Reviewer: Amazon Customer
Rating: 5.0 out of 5 stars
Title: on time and as advertised, thanx
Review: on time and as advertised, thanx

Reviewer: Ianne
Rating: 5.0 out of 5 stars
Title: very good indeed
Review: I bought one of these cookbooks for myself, and I liked it so much, that I bought one for my daughter-in-law. It's an excellent cookbook that has a lot of information on corn/cornmeal. I consider the book educational, and it has very good, diverse, recipes. I'm satisfied with what this book has to offer. It's better than I expected. I bought my book from another source, and paid too much for it. I got my daughter-in-law's book from Amazon, and got a better deal for her's...a new book MUCH cheaper than mine. Much cheaper.

Reviewer: Jennifer
Rating: 5.0 out of 5 stars
Title:
Review: I love cornbread and waa surprised to find a whole cookbook devoted to it. I was even more surprised to find one written by the author of one of my favorite books (To Take a Dare). It was a match made in heaven. The author includes lovely little notes and helpful tips. Everything you never knew you needed to know about cornbread is here.

Reviewer: Marijke Bosmans
Rating: 5.0 out of 5 stars
Title:
Review: Cornbreads sind bei uns kaum bekannt und das ist schade. Crescent Dragonwagon, bekannte Koch- und Kinderbuchautorin hat einen wunderbaren Schatz amerikanischer und internationaler Rezepte für das in den Staaten sehr oft gebackenes Cornbread gesammelt. Süd- und Nordstaaten haben alle so ihre eigene Rezepte und es ist schön, die verschiedene Unterschiede zu lesen. Für diejenige die gerne schnell ein Brot backen und auf Sauerteig verzichten wollen, können hier tolle Rezepte finden. Eine echte Empfehlung!

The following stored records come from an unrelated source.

-- ==== Sys2Proof/Laws/Ops.lean ====
section
/-! SUPPORT. What each operation that the meanings share can do, said once: issue slots, completion, the decode
checks, the element-wise effect, trap entry and the return from it. -/

namespace Sys2Proof.Machine

/-! ## Checks (R53) -/

theorem firstFail_eq_none {checks : List (Bool × Cause)} :
    firstFail checks = none ↔ ∀ x ∈ checks, x.1 = false := by
  induction checks with
  | nil => simp [firstFail]
  | cons x rest ih =>
    obtain ⟨b, c⟩ := x
    cases b <;> simp [firstFail, ih]

/-- A failing check is one of the list, and none before it fails. -/
theorem firstFail_eq_some {checks : List (Bool × Cause)} {c : Cause} (h : firstFail checks = some c) :
    ∃ pre post, checks = pre ++ (true, c) :: post ∧ ∀ x ∈ pre, x.1 = false := by
  induction checks with
  | nil => simp [firstFail] at h
  | cons x rest ih =>
    obtain ⟨b, k⟩ := x
    cases b
    · obtain ⟨pre, post, e, hp⟩ := ih (by simpa [firstFail] using h)
      exact ⟨(false, k) :: pre, post, by rw [e]; rfl, by simpa using hp⟩
    · have : k = c := by simpa [firstFail] using h
      exact ⟨[], rest, by rw [this]; rfl, by simp⟩

/-- With no failing check an instruction has its effect. -/
theorem State.attempt_ok {s : State} {checks : List (Bool × Cause)} (h : ∀ x ∈ checks, x.1 = false) (e : State) :
    s.attempt checks e = .next e := by rw [State.attempt, firstFail_eq_none.2 h]

/-- The first failing check traps. -/
theorem State.attempt_fail {s : State} {checks : List (Bool × Cause)} {c : Cause} (h : firstFail checks = some c)
    (e : State) : s.attempt checks e = .next (s.raise c) := by rw [State.attempt, h]

/-- An attempt always answers a next state. -/
theorem State.attempt_next (s : State) (checks : List (Bool × Cause)) (e : State) :
    ∃ t, s.attempt checks e = .next t := by unfold State.attempt; split <;> exact ⟨_, rfl⟩

/-- A read in no lane meets no poison. -/
@[simp] theorem Cane.poisonedRow_zero (c : Cane) (regs : List Nat) : c.poisonedRow 0#32 regs = none := by
  simp [Cane.poisonedRow]

/-- A ready instruction has its effect. -/
theorem State.attemptReading_ok {s : State} {mk : Mask} {regs : List Nat} {checks : List (Bool × Cause)}
    (h : Ready s mk regs checks) (e : State) : s.attemptReading mk regs checks e = .next e := by
  rw [State.attemptReading, State.attempt_ok h.checks, h.clean]
  simp

theorem State.attemptReading_fail {s : State} {mk : Mask} {regs : List Nat} {checks : List (Bool × Cause)} {c : Cause}
    (h : firstFail checks = some c) (e : State) (other : Mask × List Nat) :
    s.attemptReading mk regs checks e other = .next (s.raise c) :=
  State.attempt_fail h _

theorem State.attemptReading_next (s : State) (mk : Mask) (regs : List Nat) (checks : List (Bool × Cause))
    (e : State) (other : Mask × List Nat) : ∃ t, s.attemptReading mk regs checks e other = .next t :=
  State.attempt_next _ _ _

/-! ## Issue slots (R145, R354) -/

/-- Cores that differ in their counters only. -/
def Core.SameBut (c d : Core) : Prop := ∃ p, d = { c with perf := p }

theorem Core.SameBut.refl (c : Core) : c.SameBut c := ⟨c.perf, rfl⟩
theorem Core.SameBut.trans {a b c : Core} (h : a.SameBut b) (k : b.SameBut c) : a.SameBut c := by
  obtain ⟨p, rfl⟩ := h
  obtain ⟨q, rfl⟩ := k
  exact ⟨q, rfl⟩
theorem Core.count_sameBut (c : Core) (i n : Nat) : c.SameBut (c.count i n) := ⟨_, rfl⟩

theorem State.coreCycles_sameBut (s : State) (i n : Nat) (p : Option Nat) :
    (s.core i).SameBut (s.coreCycles i n p) := by
  unfold State.coreCycles
  generalize ([0, 1, 2, 3].filter fun q => p != some q) = ps
  have : ∀ (ps : List Nat) (c : Core), (s.core i).SameBut c →
      (s.core i).SameBut (ps.foldl (fun c q => c.count (0x010 + s.idleLeaf i q) n) c) := by
    intro ps
    induction ps with
    | nil => intro c h; exact h
    | cons q ps ih => intro c h; exact ih _ (h.trans (Core.count_sameBut _ _ _))
  exact this ps _ (Core.count_sameBut _ _ _)

theorem foldl_setI_sameBut (s : State) (g : Nat → Core) (hg : ∀ i, (s.core i).SameBut (g i)) (is : List Nat)
    (cs : List Core) (h : ∀ i, (s.core i).SameBut (getI Core.zero cs i)) (i : Nat) :
    (s.core i).SameBut (getI Core.zero (is.foldl (fun cs i => setI Core.zero cs i (g i)) cs) i) := by
  induction is generalizing cs with
  | nil => exact h i
  | cons j is ih =>
    refine ih (setI Core.zero cs j (g j)) fun k => ?_
    rw [getI_setI]
    split
    · subst ‹k = j›; exact hg k
    · exact h k

/-- What the slots of an instruction change: the counters of the cores of its cluster and the cluster's clock. -/
theorem State.charge_core (s : State) (v u b i : Nat) : (s.core i).SameBut ((s.charge v u b).core i) := by
  unfold State.charge State.core
  simp only
  rw [getI_setI]
  have key := fun j => foldl_setI_sameBut s
    (fun i => s.coreCycles i (v + u + b) (if i = s.cur.core then some (s.cur.pipe.getD 0) else none))
    (fun i => State.coreCycles_sameBut s i _ _) (coresOf (clusterOfCore s.cur.core)) s.cores
    (fun i => Core.SameBut.refl _) j
  split
  · subst ‹i = s.cur.core›
    exact ((key _).trans (Core.count_sameBut _ _ _)).trans
      ((Core.count_sameBut _ _ _).trans (Core.count_sameBut _ _ _))
  · exact key i

theorem State.charge_cluster (s : State) (v u b k : Nat) :
    (s.charge v u b).cluster k =
      if k = clusterOfCore s.cur.core then { s.cluster k with cycle := (s.cluster k).cycle + (v + u + b) }
      else s.cluster k := by
  unfold State.charge State.cluster
  simp only
  rw [getI_setI]
  split
  · subst ‹k = _›; rfl
  · rfl

/-- The slots of an instruction, with any change of the issuing cane, leave everything else. -/
theorem OnlyCane.charge (s : State) (v u b : Nat) (f : Cane → Cane) : OnlyCane s ((s.charge v u b).updCur f) where
  rest := rfl
  cores := fun i => State.charge_core s v u b i
  clusters := fun k => by
    have := State.charge_cluster s v u b k
    split at this
    · exact ⟨_, this⟩
    · exact ⟨_, this⟩
  bytes := {
    home := fun _ => rfl
    copies := fun _ _ => rfl
    poison := rfl
    scratch := rfl
    fifo := fun i => by
      obtain ⟨p, hp⟩ := State.charge_core s v u b i
      exact (congrArg Core.fifo hp : ((s.charge v u b).core i).fifo = _)
    flights := rfl }

theorem OnlyCane.updCur (s : State) (f : Cane → Cane) : OnlyCane s (s.updCur f) where
  rest := rfl
  cores := fun _ => ⟨_, rfl⟩
  clusters := fun _ => ⟨_, rfl⟩
  bytes := ⟨fun _ => rfl, fun _ _ => rfl, rfl, rfl, fun _ => rfl, rfl⟩

theorem OnlyCane.goTo (s : State) (m : Marks) (pc : Dword) : OnlyCane s (s.goTo m pc) := by
  unfold State.goTo; exact OnlyCane.updCur s _
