/-- v1 = 7, v2 = −3, v3 = 4, and FP32 or packed values where a test gives its MODE. -/
def ints : State := withV (et 0) [row 0#32, row 7#32, row 0xFFFFFFFD#32, row 4#32]
theorem test_arithmetic_can_run : (∃ x, exactOf (.imad o 3#7 1#7 2#7) = some (o, 3#7, [3#7, 1#7, 2#7], x))
    ∧ ints.cur.etype = some .i32 ∧ CanRun o ints ElemType.isInt false 3#7 [3#7, 1#7, 2#7] :=
  ⟨⟨_, rfl⟩, by decide, by decide, by decide⟩
theorem test_division_can_run : (∃ g, elementOf (.idiv o 3#7 1#7 2#7) = some (o, 3#7, [1#7, 2#7], g))
    ∧ ints.cur.etype = some .i32 ∧ CanRun o ints ElemType.isInt false 3#7 [1#7, 2#7] :=
  ⟨⟨_, rfl⟩, by decide, by decide, by decide⟩
theorem test_shift_can_run : (∃ p, shiftOf (.sar o 3#7 2#7 1#7) = some (o, 3#7, [2#7, 1#7], p))
    ∧ CanRun o ints ElemType.isInt false 3#7 [2#7, 1#7] ∧ CanRun o ints wideInt false 3#7 [1#7, 2#7]
    ∧ CanRun o ints wideInt false 3#7 [3#7, 1#7, 2#7] :=
  ⟨⟨_, rfl⟩, ⟨by decide, by decide⟩, ⟨by decide, by decide⟩, by decide, by decide⟩
theorem test_bitwise_can_run : (∃ f, bitOf (.sel o 3#7 1#7 2#7) = some (o, 3#7, [3#7, 1#7, 2#7], f))
    ∧ CanRun o ints anyType false 3#7 [3#7, 1#7, 2#7] := ⟨⟨_, rfl⟩, by decide, by decide⟩
theorem test_integer_types : ElemType.i8.isInt = true ∧ ElemType.i32.isInt = true ∧ ElemType.i8 ≠ .i32
    ∧ (255 : Nat) < 2 ^ ElemType.n8.width ∧ ElemType.i16.signed = true ∧ intOf .i16 0x8000 = ElemType.i16.minInt
    ∧ intOf .i16 0xFFFF = -1 := by decide
theorem test_element_form : (∃ f, elementForm (.bfi o 3#7 1#7 2#7) = some (3#7, [3#7, 1#7, 2#7], f))
    ∧ (∃ f, elementForm (.irem o 3#7 1#7 2#7) = some (3#7, [1#7, 2#7], f)) := ⟨⟨_, rfl⟩, _, rfl⟩
/-- R13, R46, R146: each check in turn. -/
theorem test_element_checks :
    (∀ r ∈ [3#7, 1#7, 2#7], r.toNat < ints.cur.nreg)
    ∧ out (exec (.iadd o 3#7 1#7 2#7) (withV (et 8) [])) = ((withV (et 8) []).raise .illegalMode)
    ∧ out (exec (.iadd o 3#7 2#7 4#7) (withV (et 6) [])) = ((withV (et 6) []).raise .illegalEncoding)
    ∧ out (exec (.iadd o 7#7 2#7 4#7) (withV 0x10000#32 [])) = ((withV 0x10000#32 []).raise .blockRange) := by
  decide +kernel
/-- Lane 5 of a register after an instruction. -/
def lane5 (i : Instr) (s : State) (r : Nat) : Word := (out (exec i s)).cur.V r 5
/-- R137: 7 + −3, 7 − −3, 7 · −3, 4 + 7 · −3, −7. -/
theorem test_arithmetic_values : lane5 (.iadd o 5#7 1#7 2#7) ints 5 = 4#32 ∧ lane5 (.isub o 5#7 1#7 2#7) ints 5 = 10#32
    ∧ lane5 (.imul o 5#7 1#7 2#7) ints 5 = 0xFFFFFFEB#32 ∧ lane5 (.imad o 3#7 1#7 2#7) ints 3 = 0xFFFFFFEF#32
    ∧ lane5 (.ineg o 5#7 1#7) ints 5 = 0xFFFFFFF9#32 ∧ lane5 (.iabs o 5#7 2#7) ints 5 = 3#32
    ∧ lane5 (.iaddi o 1#7 0x3FFD#14) ints 1 = 4#32 := by decide +kernel
/-- R55: 127 + 127 in I8 is 254, which is −2 modulo 2^8, and 127 with IS under SAT. -/
theorem test_saturation : lane5 (.iadd o 2#7 1#7 1#7) (withV (et 4) [[], row 0x7F#32]) 2 = 0xFE#32
    ∧ lane5 (.iadd o 2#7 1#7 1#7) (withV 0x840#32 [[], row 0x7F#32]) 2 = 0x7F#32
    ∧ (out (exec (.iadd o 2#7 1#7 1#7) (withV 0x840#32 [[], row 0x7F#32]))).cur.flags = 0x20#32 := by decide +kernel
/-- R137, R56: the high half of 7 · −3 is −1; 7 / −3 is −2 and leaves 1. -/
theorem test_division_values : lane5 (.imulh o 5#7 1#7 2#7) ints 5 = 0xFFFFFFFF#32
    ∧ lane5 (.idiv o 5#7 1#7 2#7) ints 5 = 0xFFFFFFFE#32 ∧ lane5 (.irem o 5#7 1#7 2#7) ints 5 = 1#32
    ∧ lane5 (.imin o 5#7 1#7 2#7) ints 5 = 0xFFFFFFFD#32 ∧ lane5 (.imax o 5#7 1#7 2#7) ints 5 = 7#32 := by decide +kernel
/-- R56: a divisor 0 gives 0 and the dividend with DZ; the minimum over −1 gives the minimum and 0, and under
SAT the maximum and 0, both with IS. -/
theorem test_division_edges : divElem false .i32 7 0 = ⟨0, flagDZ⟩ ∧ remElem true .i32 7 0 = ⟨7, flagDZ⟩
    ∧ divElem false .i8 0x80 0xFF = ⟨0x80, 0⟩ ∧ divElem true .i8 0x80 0xFF = ⟨0x7F, flagIS⟩
    ∧ remElem false .i8 0x80 0xFF = ⟨0, 0⟩ ∧ remElem true .i8 0x80 0xFF = ⟨0, flagIS⟩ := by decide +kernel
/-- R138: −3 shifted by 4 and 7; a rotation; counts of 7. -/
theorem test_shift_values : lane5 (.shl o 5#7 2#7 3#7) ints 5 = 0xFFFFFFD0#32 ∧ lane5 (.shr o 5#7 2#7 3#7) ints 5 = 0x0FFFFFFF#32
    ∧ lane5 (.sar o 5#7 2#7 1#7) ints 5 = 0xFFFFFFFF#32 ∧ lane5 (.rot o 5#7 1#7 3#7) ints 5 = 0x70#32
    ∧ lane5 (.popc o 5#7 1#7) ints 5 = 3#32 ∧ lane5 (.clz o 5#7 1#7) ints 5 = 29#32
    ∧ lane5 (.brev o 5#7 1#7) ints 5 = 0xE0000000#32 := by decide +kernel
/-- R139: the field of 4 bits from bit 8 of 0xABCD is 0xB, −5 as a signed field; 7 goes into that field. -/
theorem test_field_values :
    let s := withV (et 0) [row 0#32, row 0xABCD#32, row 0x408#32, row 7#32]
    lane5 (.bfx o 5#7 1#7 2#7) s 5 = 0xFFFFFFFB#32 ∧ lane5 (.bfi o 1#7 3#7 2#7) s 1 = 0xA7CD#32
      ∧ lane5 (.bfx o 5#7 1#7 2#7) { s with cur := { s.cur with mode := et 1 } } 5 = 0xB#32 := by decide +kernel
/-- R140: bits of 7, −3 and 4, and an immediate extended by its sign. -/
theorem test_bitwise_values : lane5 (.and o 5#7 1#7 2#7) ints 5 = 5#32 ∧ lane5 (.or o 5#7 1#7 2#7) ints 5 = 0xFFFFFFFF#32
    ∧ lane5 (.xor o 5#7 1#7 2#7) ints 5 = 0xFFFFFFFA#32 ∧ lane5 (.not o 5#7 1#7) ints 5 = 0xFFFFFFF8#32
    ∧ lane5 (.sel o 3#7 1#7 2#7) ints 3 = 0xFFFFFFFD#32 ∧ lane5 (.mov o 5#7 2#7) ints 5 = 0xFFFFFFFD#32
    ∧ lane5 (.movi o 5#7 0x3FFD#14) ints 5 = 0xFFFFFFFD#32 ∧ lane5 (.andi o 2#7 0xFF#14) ints 2 = 0xFD#32 := by decide +kernel
theorem test_isetp_can_run : (2#4).toNat ≤ 9 ∧ ints.cur.etype = some .i32
    ∧ Ready ints (operandLanes o.u ints.cur.active) (readsOf ints.cur.is64 [1#7, 2#7] 0) [ints.cur.beyond [1, 2], ints.cur.badType wideInt,
      oddField ints.cur.is64 [1#7, 2#7], ints.cur.beyond (readsOf ints.cur.is64 [1#7, 2#7] 0)] :=
  ⟨by decide, by decide, by decide, by decide⟩
/-- R47, R141: −3 < 7 as signed values (2), and not as unsigned ones (6). -/
theorem test_isetp_conditions : (out (exec (.isetp o 2#4 2#3 2#7 1#7) ints)).cur.pred 2 = 0xFFFFFFFF#32
    ∧ (out (exec (.isetp o 6#4 2#3 2#7 1#7) ints)).cur.pred 2 = 0#32 := by decide +kernel
/-- p1 and p2. -/
def preds : State := { base with cur := { cane with p := [0#32, 0xFF00#32, 0xF0F0#32] } }
theorem test_predicate_values : (∃ f, predicateOf (.pand o 3#3 1#3 2#3) = some (o, 3#3, f)) ∧ (3#7).toNat < preds.cur.nreg
    ∧ (out (exec (.pand o 3#3 1#3 2#3) preds)).cur.pred 3 = 0xF000#32
    ∧ (out (exec (.por o 3#3 1#3 2#3) preds)).cur.pred 3 = 0xFFF0#32
    ∧ (out (exec (.pnot o 3#3 1#3) preds)).cur.pred 3 = 0xFFFF00FF#32 := ⟨⟨_, rfl⟩, by decide +kernel⟩
/-- R185: some lanes of p1 are 1 and not all; the ballot of p2. -/
theorem test_vote_values : (out (exec (.voteAny o 3#3 1#3) preds)).cur.pred 3 = 0xFFFFFFFF#32
    ∧ (out (exec (.voteAll o 3#3 1#3) preds)).cur.pred 3 = 0#32 ∧ lane5 (.voteBal o 7#7 2#3) preds 7 = 0xF0F0#32 := by
  decide +kernel
/-- R145, R148 (06): iadd v9, v1, v17 under the active mask 0x00FF00F0 takes 4 cycles, uniform 2, and 2 with v18. -/
theorem test_cycles :
    let s : State := { base with cur := { cane with mode := 1#32, p := [0#32, 0x00FF00F0#32] } }
    ((out (exec (.iadd o 9#7 1#7 17#7) s)).cluster 0).cycle = 4
      ∧ ((out (exec (.iadd mU 9#7 1#7 17#7) s)).cluster 0).cycle = 2
      ∧ ((out (exec (.iadd o 9#7 1#7 18#7) s)).cluster 0).cycle = 2 := by decide +kernel
/-- R143 (05): 1.0 and 65520.0 to FP16. -/
theorem test_cvt : let t := out (exec (.cvt o 1#7 2#7) (withV 0x09000080#32 [[], [], row 0x3F800000#32, row 0x477FF000#32]))
    t.cur.V 1 5 = 0x7C003C00#32 ∧ t.cur.flags = 0x14#32 := by decide +kernel
/-- FP32 to FP16: a group of two registers. -/
def wide : State := withV 0x09000080#32 [[], [], row 0x3F800000#32, row 0x477FF000#32]
theorem test_cvt_can_run : wide.cur.etype = some .fp32 ∧ wide.cur.ctype = some .fp16 ∧ groupSize .fp32 .fp16 = 2
    ∧ Ready wide (operandLanes o.u wide.cur.active) [2, 3] (cvtChecks wide .fp32 .fp16 1#7 2#7 [2, 3] [1]) :=
  ⟨by decide, by decide, by decide, by decide, by decide⟩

Reviewer: Debbie the book junkie in Ontario
Rating: 5.0 out of 5 stars
Title:
Review: I was using this book without a cast iron skillet as I had a pan the right weight, shape and size to substitute. Wonderful recipes. Luckily my husband was able to rescue and recondition two cast iron skillets and now the recipes turn out even better.

Customers say

Customers find the recipes in the book good, easy to make, and perfect for cornbread lovers. They also appreciate the stories and background information. Readers describe the book as excellent, a treasure, and worth the purchase. They praise the author's attention to detail and clear and concise writing style.